___ Data

/-- `exec_cases` with the fault named: what an instruction leaves is the entry of the fault it takes in that state, or
its effect. -/
theorem exec_raises_or_effect {i : Instr} {s t : State} (h : exec i s = .next t) :
    (∃ k, Raises i s k ∧ t = s.enterFault k) ∨ Effect i s t := by
  rcases raises_or_effect i s with ⟨k, hk⟩ | ⟨u, hu⟩
  · refine .inl ⟨k, hk, ?_⟩
    cases h.symm.trans (exec_of_raises hk)
    rfl
  · cases h.symm.trans (exec_of_effect hu)
    exact .inr hu

/-! ### States that an instruction cannot tell apart -/

/-- The instruction reads the same in `s` as in `s'`: memory, `pc`, the registers of its reads column, and for JEQ and
JNE whether the flag is Equal (R22, R28). -/
structure ReadsAlike (i : Instr) (s s' : State) : Prop where
  mem : s'.mem = s.mem
  pc : s'.pc = s.pc
  reg : ∀ r : Fin 8, r.val ∈ registersRead i → s'.getReg r = s.getReg r
  fl : (∃ a, i = .jeq a ∨ i = .jne a) → (s'.fl = .equal ↔ s.fl = .equal)

/-- The change `g` of the state passes through the instruction's writes: before a write or after it, it is the same
change. -/
structure PassesThrough (i : Instr) (g : State → State) : Prop where
  setReg : ∀ (u : State) (r : Fin 8) (v : Byte), r.val ∈ registersWritten i → (g u).setReg r v = g (u.setReg r v)
  setFlags : (∃ a b, i = .cmp a b ∧ a.toNat < 8 ∧ b.toNat < 8) → ∀ (u : State) (f : Flags),
    (g u).setFlags f = g (u.setFlags f)
  setMem : ∀ (u : State) (m : Memory), (g u).setMem m = g (u.setMem m)
  setPc : ∀ (u : State) (n : Nat), (g u).setPc n = g (u.setPc n)
  emit : ∀ (u : State) (v : Byte), (g u).emit v = g (u.emit v)
  halt : ∀ u : State, (g u).halt = g u.halt
  enterFault : ∀ (u : State) (k : Fault), (g u).enterFault k = g (u.enterFault k)

section
variable {i : Instr} {s s' t : State}

theorem ReadsAlike.sp (h : ReadsAlike i s s') (hi : 7 ∈ registersRead i) : s'.sp = s.sp := h.reg 7 hi

theorem ReadsAlike.returnAddress (h : ReadsAlike i s s') : s'.returnAddress = s.returnAddress := by
  rw [State.returnAddress, h.pc, ← State.returnAddress]

theorem ReadsAlike.operands {a b : Byte} (h : ReadsAlike i s s') (hi : registersRead i = [a.toNat, b.toNat])
    (ha : a.toNat < 8) (hb : b.toNat < 8) :
    s'.getReg ⟨a.toNat, ha⟩ = s.getReg ⟨a.toNat, ha⟩ ∧ s'.getReg ⟨b.toNat, hb⟩ = s.getReg ⟨b.toNat, hb⟩ :=
  ⟨h.reg _ (by simp [hi]), h.reg _ (by simp [hi])⟩

theorem aluRaises_of_readsAlike {op : AluTag} {a b : Byte} {k : Fault} (h : ReadsAlike i s s')
    (hi : registersRead i = [a.toNat, b.toNat]) (hk : AluRaises op a b s k) : AluRaises op a b s' k := by
  rcases hk with hbad | hbad | ⟨ha, hb, hx⟩
  · exact .inl hbad
  · exact .inr (.inl hbad)
  · obtain ⟨hra, hrb⟩ := h.operands hi ha hb
    exact .inr (.inr ⟨ha, hb, by rw [hra, hrb]; exact hx⟩)

theorem stackStoreRaises_of_readsAlike {a : Byte} {k : Fault} (h : ReadsAlike i s s') (hi : 7 ∈ registersRead i)
    (hk : StackStoreRaises a s k) : StackStoreRaises a s' k := by
  rw [StackStoreRaises, h.sp hi]
  exact hk

theorem popBase_of_readsAlike (h : ReadsAlike i s s') (hi : 7 ∈ registersRead i) (a : Byte) :
    s'.popBase a = s.popBase a := by
  rw [State.popBase, State.popBase, h.sp hi, h.mem]

/-- An instruction takes the same fault in states it reads alike. -/
theorem raises_of_readsAlike {k : Fault} (h : ReadsAlike i s s') (hk : Raises i s k) : Raises i s' k := by
  cases i with
  | hlt | ldi | prn | jmp => exact hk
  | mul | add | sub | div | cmp => exact aluRaises_of_readsAlike h rfl hk
  | push | call => exact stackStoreRaises_of_readsAlike h (by simp [registersRead]) hk
  | pop a =>
    rw [Raises, popBase_of_readsAlike h (by simp [registersRead])]
    exact hk
  | ret =>
    rw [Raises, h.sp (by simp [registersRead])]
    exact hk
  | jeq a => rwa [Raises, h.fl ⟨a, .inl rfl⟩]
  | jne a => rwa [Raises, ne_eq, h.fl ⟨a, .inr rfl⟩]

variable {g : State → State}

@[simp] theorem State.writeBack_result (s : State) (r : Fin 8) (v : Byte) : s.writeBack r (.result v) = s.setReg r v :=
  rfl

@[simp] theorem State.writeBack_flags (s : State) (r : Fin 8) (f : Flags) : s.writeBack r (.flags f) = s.setFlags f :=
  rfl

______

● Task details
All that is wanted is a faithful reproduction of the line above with "cases h.symm.trans (exec_of_raises hk)", the line with "tell apart -/", and every line in between.

● Response
    cases h.symm.trans (exec_of_raises hk)
    rfl
  · cases h.symm.trans (exec_of_effect hu)
    exact .inr hu

/-! ### States that an instruction cannot tell apart -/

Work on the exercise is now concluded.